Instead, I now see how to leave work and re-focus each day on people, things and places that matter to me. Sometimes that is reading, sometimes it is getting out and seeing something different, sometimes it is just sitting in and playing board games with friends.
Whatever those self priorities are, find a way to focus on them before the universe forces you to.
That we no longer communicate when the relationship has simply ended?
M and I have been together for 1.5 years and a great relationship, part of each others families and all parts of our lives.
When I first created a profile on a few different dating sites…
OK Cupid and a few others I was open to new experiences. Worse yet were those you were connecting with deeply.
I put a fairly good picture of who I am and what I was looking for both in the narrative and in photo. While going on many first dates and not connecting, my confidence waned at times. Several times, I’d chat with someone and then they would disappear – profile gone, etc. Again, it was taken as a bad self-reflection when they disappeared.
Some friendships became closer this year while other friends moved back to the outer fringes of our circle.

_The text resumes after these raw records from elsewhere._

-- ==== Sys2Proof/Laws/State.lean ====
section
/-!
SUPPORT. What each update of the state leaves alone: one lemma for each field and each update, true by unfolding, so that no later
proof opens a record update.
-/
namespace Sys2Proof.Machine

open Sys2Proof


/-! ### State.modThread -/

@[simp] theorem State.modThread_others (s : State) (f : Thread → Thread) : (s.modThread f).others = s.others := rfl
@[simp] theorem State.modThread_cur (s : State) (f : Thread → Thread) : (s.modThread f).cur = s.cur := rfl
@[simp] theorem State.modThread_agenda (s : State) (f : Thread → Thread) : (s.modThread f).agenda = s.agenda := rfl
@[simp] theorem State.modThread_inputs (s : State) (f : Thread → Thread) : (s.modThread f).inputs = s.inputs := rfl
@[simp] theorem State.modThread_out (s : State) (f : Thread → Thread) : (s.modThread f).out = s.out := rfl
@[simp] theorem State.modThread_fabricOut (s : State) (f : Thread → Thread) : (s.modThread f).fabricOut = s.fabricOut := rfl
@[simp] theorem State.modThread_free (s : State) (f : Thread → Thread) : (s.modThread f).free = s.free := rfl
@[simp] theorem State.modThread_fresh (s : State) (f : Thread → Thread) : (s.modThread f).fresh = s.fresh := rfl
@[simp] theorem State.modThread_nextCtx (s : State) (f : Thread → Thread) : (s.modThread f).nextCtx = s.nextCtx := rfl
@[simp] theorem State.modThread_arrivals (s : State) (f : Thread → Thread) : (s.modThread f).arrivals = s.arrivals := rfl
@[simp] theorem State.modThread_dies (s : State) (f : Thread → Thread) : (s.modThread f).dies = s.dies := rfl
@[simp] theorem State.modThread_mem (s : State) (f : Thread → Thread) : (s.modThread f).mem = s.mem := rfl
@[simp] theorem State.modThread_memPoison (s : State) (f : Thread → Thread) : (s.modThread f).memPoison = s.memPoison := rfl
@[simp] theorem State.modThread_flights (s : State) (f : Thread → Thread) : (s.modThread f).flights = s.flights := rfl
@[simp] theorem State.modThread_windows (s : State) (f : Thread → Thread) : (s.modThread f).windows = s.windows := rfl
@[simp] theorem State.modThread_messages (s : State) (f : Thread → Thread) : (s.modThread f).messages = s.messages := rfl
@[simp] theorem State.modThread_submitted (s : State) (f : Thread → Thread) : (s.modThread f).submitted = s.submitted := rfl
@[simp] theorem State.modThread_episodes (s : State) (f : Thread → Thread) : (s.modThread f).episodes = s.episodes := rfl
@[simp] theorem State.modThread_contexts (s : State) (f : Thread → Thread) : (s.modThread f).contexts = s.contexts := rfl
@[simp] theorem State.modThread_slices (s : State) (f : Thread → Thread) : (s.modThread f).slices = s.slices := rfl
@[simp] theorem State.modThread_handles (s : State) (f : Thread → Thread) : (s.modThread f).handles = s.handles := rfl
@[simp] theorem State.modThread_sessions (s : State) (f : Thread → Thread) : (s.modThread f).sessions = s.sessions := rfl
@[simp] theorem State.modThread_images (s : State) (f : Thread → Thread) : (s.modThread f).images = s.images := rfl
@[simp] theorem State.modThread_firm (s : State) (f : Thread → Thread) : (s.modThread f).firm = s.firm := rfl
@[simp] theorem State.modThread_seqOut (s : State) (f : Thread → Thread) : (s.modThread f).seqOut = s.seqOut := rfl
@[simp] theorem State.modThread_seqIn (s : State) (f : Thread → Thread) : (s.modThread f).seqIn = s.seqIn := rfl

/-! ### State.modSlot -/

@[simp] theorem State.modSlot_others (s : State) (t : Fin 8) (f : Thread → Thread) : (s.modSlot t f).others = s.others := rfl
@[simp] theorem State.modSlot_cur (s : State) (t : Fin 8) (f : Thread → Thread) : (s.modSlot t f).cur = s.cur := rfl
@[simp] theorem State.modSlot_agenda (s : State) (t : Fin 8) (f : Thread → Thread) : (s.modSlot t f).agenda = s.agenda := rfl
@[simp] theorem State.modSlot_inputs (s : State) (t : Fin 8) (f : Thread → Thread) : (s.modSlot t f).inputs = s.inputs := rfl
@[simp] theorem State.modSlot_out (s : State) (t : Fin 8) (f : Thread → Thread) : (s.modSlot t f).out = s.out := rfl
@[simp] theorem State.modSlot_fabricOut (s : State) (t : Fin 8) (f : Thread → Thread) : (s.modSlot t f).fabricOut = s.fabricOut := rfl
@[simp] theorem State.modSlot_free (s : State) (t : Fin 8) (f : Thread → Thread) : (s.modSlot t f).free = s.free := rfl
@[simp] theorem State.modSlot_fresh (s : State) (t : Fin 8) (f : Thread → Thread) : (s.modSlot t f).fresh = s.fresh := rfl
@[simp] theorem State.modSlot_nextCtx (s : State) (t : Fin 8) (f : Thread → Thread) : (s.modSlot t f).nextCtx = s.nextCtx := rfl
@[simp] theorem State.modSlot_arrivals (s : State) (t : Fin 8) (f : Thread → Thread) : (s.modSlot t f).arrivals = s.arrivals := rfl
@[simp] theorem State.modSlot_dies (s : State) (t : Fin 8) (f : Thread → Thread) : (s.modSlot t f).dies = s.dies := rfl
@[simp] theorem State.modSlot_mem (s : State) (t : Fin 8) (f : Thread → Thread) : (s.modSlot t f).mem = s.mem := rfl
@[simp] theorem State.modSlot_memPoison (s : State) (t : Fin 8) (f : Thread → Thread) : (s.modSlot t f).memPoison = s.memPoison := rfl
@[simp] theorem State.modSlot_flights (s : State) (t : Fin 8) (f : Thread → Thread) : (s.modSlot t f).flights = s.flights := rfl
@[simp] theorem State.modSlot_windows (s : State) (t : Fin 8) (f : Thread → Thread) : (s.modSlot t f).windows = s.windows := rfl
@[simp] theorem State.modSlot_messages (s : State) (t : Fin 8) (f : Thread → Thread) : (s.modSlot t f).messages = s.messages := rfl
@[simp] theorem State.modSlot_submitted (s : State) (t : Fin 8) (f : Thread → Thread) : (s.modSlot t f).submitted = s.submitted := rfl
@[simp] theorem State.modSlot_episodes (s : State) (t : Fin 8) (f : Thread → Thread) : (s.modSlot t f).episodes = s.episodes := rfl
@[simp] theorem State.modSlot_contexts (s : State) (t : Fin 8) (f : Thread → Thread) : (s.modSlot t f).contexts = s.contexts := rfl
@[simp] theorem State.modSlot_slices (s : State) (t : Fin 8) (f : Thread → Thread) : (s.modSlot t f).slices = s.slices := rfl
@[simp] theorem State.modSlot_handles (s : State) (t : Fin 8) (f : Thread → Thread) : (s.modSlot t f).handles = s.handles := rfl
@[simp] theorem State.modSlot_sessions (s : State) (t : Fin 8) (f : Thread → Thread) : (s.modSlot t f).sessions = s.sessions := rfl
@[simp] theorem State.modSlot_images (s : State) (t : Fin 8) (f : Thread → Thread) : (s.modSlot t f).images = s.images := rfl
@[simp] theorem State.modSlot_firm (s : State) (t : Fin 8) (f : Thread → Thread) : (s.modSlot t f).firm = s.firm := rfl
@[simp] theorem State.modSlot_seqOut (s : State) (t : Fin 8) (f : Thread → Thread) : (s.modSlot t f).seqOut = s.seqOut := rfl
@[simp] theorem State.modSlot_seqIn (s : State) (t : Fin 8) (f : Thread → Thread) : (s.modSlot t f).seqIn = s.seqIn := rfl

/-! ### State.modCore -/

@[simp] theorem State.modCore_cur (s : State) (k : CoreKey) (f : Core → Core) : (s.modCore k f).cur = s.cur := rfl
@[simp] theorem State.modCore_agenda (s : State) (k : CoreKey) (f : Core → Core) : (s.modCore k f).agenda = s.agenda := rfl
@[simp] theorem State.modCore_inputs (s : State) (k : CoreKey) (f : Core → Core) : (s.modCore k f).inputs = s.inputs := rfl
@[simp] theorem State.modCore_out (s : State) (k : CoreKey) (f : Core → Core) : (s.modCore k f).out = s.out := rfl
@[simp] theorem State.modCore_fabricOut (s : State) (k : CoreKey) (f : Core → Core) : (s.modCore k f).fabricOut = s.fabricOut := rfl
@[simp] theorem State.modCore_free (s : State) (k : CoreKey) (f : Core → Core) : (s.modCore k f).free = s.free := rfl
@[simp] theorem State.modCore_fresh (s : State) (k : CoreKey) (f : Core → Core) : (s.modCore k f).fresh = s.fresh := rfl
@[simp] theorem State.modCore_nextCtx (s : State) (k : CoreKey) (f : Core → Core) : (s.modCore k f).nextCtx = s.nextCtx := rfl
@[simp] theorem State.modCore_arrivals (s : State) (k : CoreKey) (f : Core → Core) : (s.modCore k f).arrivals = s.arrivals := rfl
@[simp] theorem State.modCore_dies (s : State) (k : CoreKey) (f : Core → Core) : (s.modCore k f).dies = s.dies := rfl
@[simp] theorem State.modCore_mem (s : State) (k : CoreKey) (f : Core → Core) : (s.modCore k f).mem = s.mem := rfl
@[simp] theorem State.modCore_memPoison (s : State) (k : CoreKey) (f : Core → Core) : (s.modCore k f).memPoison = s.memPoison := rfl
@[simp] theorem State.modCore_flights (s : State) (k : CoreKey) (f : Core → Core) : (s.modCore k f).flights = s.flights := rfl
@[simp] theorem State.modCore_windows (s : State) (k : CoreKey) (f : Core → Core) : (s.modCore k f).windows = s.windows := rfl
@[simp] theorem State.modCore_messages (s : State) (k : CoreKey) (f : Core → Core) : (s.modCore k f).messages = s.messages := rfl
@[simp] theorem State.modCore_submitted (s : State) (k : CoreKey) (f : Core → Core) : (s.modCore k f).submitted = s.submitted := rfl
@[simp] theorem State.modCore_episodes (s : State) (k : CoreKey) (f : Core → Core) : (s.modCore k f).episodes = s.episodes := rfl
@[simp] theorem State.modCore_contexts (s : State) (k : CoreKey) (f : Core → Core) : (s.modCore k f).contexts = s.contexts := rfl
@[simp] theorem State.modCore_slices (s : State) (k : CoreKey) (f : Core → Core) : (s.modCore k f).slices = s.slices := rfl
@[simp] theorem State.modCore_handles (s : State) (k : CoreKey) (f : Core → Core) : (s.modCore k f).handles = s.handles := rfl
@[simp] theorem State.modCore_sessions (s : State) (k : CoreKey) (f : Core → Core) : (s.modCore k f).sessions = s.sessions := rfl
@[simp] theorem State.modCore_images (s : State) (k : CoreKey) (f : Core → Core) : (s.modCore k f).images = s.images := rfl
@[simp] theorem State.modCore_firm (s : State) (k : CoreKey) (f : Core → Core) : (s.modCore k f).firm = s.firm := rfl
@[simp] theorem State.modCore_seqOut (s : State) (k : CoreKey) (f : Core → Core) : (s.modCore k f).seqOut = s.seqOut := rfl
@[simp] theorem State.modCore_seqIn (s : State) (k : CoreKey) (f : Core → Core) : (s.modCore k f).seqIn = s.seqIn := rfl

/-! ### State.modCores -/

@[simp] theorem State.modCores_cur (s : State) (p : Core → Bool) (f : Core → Core) : (s.modCores p f).cur = s.cur := rfl
@[simp] theorem State.modCores_agenda (s : State) (p : Core → Bool) (f : Core → Core) : (s.modCores p f).agenda = s.agenda := rfl
@[simp] theorem State.modCores_inputs (s : State) (p : Core → Bool) (f : Core → Core) : (s.modCores p f).inputs = s.inputs := rfl
@[simp] theorem State.modCores_out (s : State) (p : Core → Bool) (f : Core → Core) : (s.modCores p f).out = s.out := rfl
@[simp] theorem State.modCores_fabricOut (s : State) (p : Core → Bool) (f : Core → Core) : (s.modCores p f).fabricOut = s.fabricOut := rfl
@[simp] theorem State.modCores_free (s : State) (p : Core → Bool) (f : Core → Core) : (s.modCores p f).free = s.free := rfl
@[simp] theorem State.modCores_fresh (s : State) (p : Core → Bool) (f : Core → Core) : (s.modCores p f).fresh = s.fresh := rfl
@[simp] theorem State.modCores_nextCtx (s : State) (p : Core → Bool) (f : Core → Core) : (s.modCores p f).nextCtx = s.nextCtx := rfl
@[simp] theorem State.modCores_arrivals (s : State) (p : Core → Bool) (f : Core → Core) : (s.modCores p f).arrivals = s.arrivals := rfl
@[simp] theorem State.modCores_dies (s : State) (p : Core → Bool) (f : Core → Core) : (s.modCores p f).dies = s.dies := rfl
@[simp] theorem State.modCores_mem (s : State) (p : Core → Bool) (f : Core → Core) : (s.modCores p f).mem = s.mem := rfl
@[simp] theorem State.modCores_memPoison (s : State) (p : Core → Bool) (f : Core → Core) : (s.modCores p f).memPoison = s.memPoison := rfl
@[simp] theorem State.modCores_flights (s : State) (p : Core → Bool) (f : Core → Core) : (s.modCores p f).flights = s.flights := rfl
@[simp] theorem State.modCores_windows (s : State) (p : Core → Bool) (f : Core → Core) : (s.modCores p f).windows = s.windows := rfl
@[simp] theorem State.modCores_messages (s : State) (p : Core → Bool) (f : Core → Core) : (s.modCores p f).messages = s.messages := rfl
@[simp] theorem State.modCores_submitted (s : State) (p : Core → Bool) (f : Core → Core) : (s.modCores p f).submitted = s.submitted := rfl
@[simp] theorem State.modCores_episodes (s : State) (p : Core → Bool) (f : Core → Core) : (s.modCores p f).episodes = s.episodes := rfl
@[simp] theorem State.modCores_contexts (s : State) (p : Core → Bool) (f : Core → Core) : (s.modCores p f).contexts = s.contexts := rfl
@[simp] theorem State.modCores_slices (s : State) (p : Core → Bool) (f : Core → Core) : (s.modCores p f).slices = s.slices := rfl
@[simp] theorem State.modCores_handles (s : State) (p : Core → Bool) (f : Core → Core) : (s.modCores p f).handles = s.handles := rfl
@[simp] theorem State.modCores_sessions (s : State) (p : Core → Bool) (f : Core → Core) : (s.modCores p f).sessions = s.sessions := rfl
@[simp] theorem State.modCores_images (s : State) (p : Core → Bool) (f : Core → Core) : (s.modCores p f).images = s.images := rfl
@[simp] theorem State.modCores_firm (s : State) (p : Core → Bool) (f : Core → Core) : (s.modCores p f).firm = s.firm := rfl
@[simp] theorem State.modCores_seqOut (s : State) (p : Core → Bool) (f : Core → Core) : (s.modCores p f).seqOut = s.seqOut := rfl
@[simp] theorem State.modCores_seqIn (s : State) (p : Core → Bool) (f : Core → Core) : (s.modCores p f).seqIn = s.seqIn := rfl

Daddy and I got a puppy who is so much a part of us in the 2.5 months we’ve had her. What my recovery has taught me is how important my home life is to me – family and friends. How life is meant to be about experiences, even simple ones.We could geek out over books, business topics or whatever was top of mind.Today, I read yet another article about research going on related to UX of online dating and the trend of ghosting.I’ve taken more photos of the trees and birds in my backyard than I ever would have noticed before the universe declared I need to slow down.Life isn’t all about work, you have to have a life outside of work too. Yes, I have my relationships that matter to me, however, much of my attention was focused on work and aspirations.